Дик Слейтон, наш босс, вскоре велел мне отложить все дела и заботиться о Марте. В этом был смысл, потому что космическая программа внезапно остановилась на полном ходу. Других астронавтов назначили помогать Пэт Уайт и Бетти Гриссом – им тоже предстояло мучительно привыкать к смерти мужей, к тому же в высшей степени публичной.
Я обнаружил, что у стремления Роджера делать всё безукоризненно существовала и обратная сторона. Он был настоящим хозяином дома, он выписывал все чеки и принимал все решения. Теперь, без него, жена и дети оказались одни в незнакомом море. Марта даже не знала, был ли Роджер застрахован – он всегда сам заботился о таких вещах.
Следующие несколько дней прошли как в тумане – я пытался привести дела друга в порядок и вернуть его семье чувство безопасности. Барбара была рядом и помогала на каждом шагу.
В маленькой пресвитерианской церкви Уэбстера отслужили панихиду. Небольшая белая часовня у Старого Галвестонского шоссе была переполнена потрясенными друзьями и соседями. Проповедник произнес речь, а затем мы вышли на улицу, и над нами пронеслось звено T-38 с астронавтами за штурвалами, с одним пустым местом в строю. Миновав колокольню, они разошлись в разные стороны. Это была служба лишь для своих, для людей, которые знали троих погибших астронавтов ближе всех, для тех, кто самые важные годы своей жизни проработал в NASA. Мы не просто скорбели – каждый из нас чувствовал личную вину, как если бы мы могли сделать что-то, ну хоть что-нибудь, чтобы не случилась трагедия, которая теперь так потрясла нас.

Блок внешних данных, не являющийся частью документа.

/-- JOB_SWITCH goes on with its job: the checks of R574 from the second on. -/
def checkSwitch (c : Slot) (j : Job) (s : State) : State :=
  let line := if parN c 1 = 2 ^ 64 - 1 then none else some (parN c 1)
  let (j, s) := recheck j s
  if !j.passed || s.led.badSaved then refuse c Status.jobNotReady s
  else match s.job.active with
    | none => refuse c Status.noActiveJob s
    | some id =>
      if jobIsActive s j.desc.id then refuse c Status.jobActive s
      else if s.job.switch.isSome then refuse c Status.switchPending s
      else match jobOf s id with
        | none => refuse c Status.noActiveJob s
        | some old =>
          match activationFailure s j [old] line with
          | some (st, ws) => finish c.cid st 0 ws s
          | none => beginSwitch c j old line s

/-- JOB_SWITCH (R120, R121, R574). -/
def execJobSwitch (t cid : Nat) (s : State) : Host.Outcome State Fault Refusal :=
  if activationWaits (advance t s) (parOf s cid 0).toNat then .next (advance t s)
  else onStart Op.jobSwitch t cid (fun c s =>
    match jobOf s (parN c 0) with
    | none => refuse c Status.jobNotLoaded s
    | some j => checkSwitch c j s) s

/-- A pending switch ends at its line: the reply leaves when L reaches S (R122). -/
def reachSwitch (s : State) : State :=
  match s.job.switch with
  | some w =>
    match w.line with
    | some l =>
      if !w.replied && decide (l ≤ s.mot.line) then
        settleSwitch (finish w.cid Status.done 0 [word l] { s with job.switch := some { w with replied := true } })
      else settleSwitch s
    | none => s
  | none => s

/-- A job is forgotten with its clear copies, its key and the arrays that no other job uses (R429, R574). -/
def unloadJob (id : Nat) (s : State) : State :=
  let s := { s with
    job.loaded := s.job.loaded.filter (fun j => j.desc.id != id),
    kry.jobKeys := s.kry.jobKeys.filter (fun k => k.job != id) }
  noteFate id 2 (dropScreens s.job.loaded s)

/-- JOB_UNLOAD (R574). -/
def execJobUnload (t cid : Nat) (s : State) : Host.Outcome State Fault Refusal :=
  onStart Op.jobUnload t cid (fun c s =>
    let id := parN c 0
    if (jobOf s id).isNone then refuse c Status.jobNotLoaded s
    else if incoming s id && !jobIsActive s id then refuse c Status.switchPending s
    else if jobIsActive s id || (s.job.activating.map fun a => a.2.1) == some id then refuse c Status.jobActive s
    else done c (unloadJob id s)) s

end Sys2Proof.Machine
end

Холодно было на Арлингтонском национальном кладбище в последний день января, особенно для тех, кто прилетел из Техаса. Резкий ветер трепал гривы шестерки гнедых лошадей, которые медленно цокали по извивающейся дорожке между надгробиями, везя катафалк с гробом Роджера Чаффи, накрытым флагом. На трех лошадях слева скорбно ехали молодые кавалеристы, а у трех справа седла были пусты, символизируя троих погибших седоков. Не одного, а всех троих. Гаса похоронили здесь же, на Арлингтонском, несколькими часами раньше, а Эд нашел покой на кладбище Военной академии США в Вест-Пойнте. Зимнее солнце сияло сквозь высокие облака, но это был черный день, день скорби, худший за все годы космической программы Америки.
Я был в синем военно-морском мундире, под вычищенными до блеска ботинками хрустел иней, когда мы занимали места на короткой траурной церемонии. Я изучал печальную сцену, и сердце мое гулко стучало. Всё было неправильно.
Марта сжала мою руку так сильно, что наши перчатки должны были сплавиться вместе. Вдова пребывала в смятении, я тоже. Ее дети, восьми и пяти лет, с трудом понимали, что происходит, сидя на холодных металлических креслах рядом с матерью. То же чувствовала и Барбара, которая осталась в гостинице в постели в полном истощении. Потрясены были родители Роджера, которые приехали на похороны из Гранд-Рэпидса в Мичигане. И Линдон Джонсон, президент Соединенных Штатов, стоявший у открытой могилы, тоже. Потрясена была вся страна. То, что случилось, просто не имело права произойти.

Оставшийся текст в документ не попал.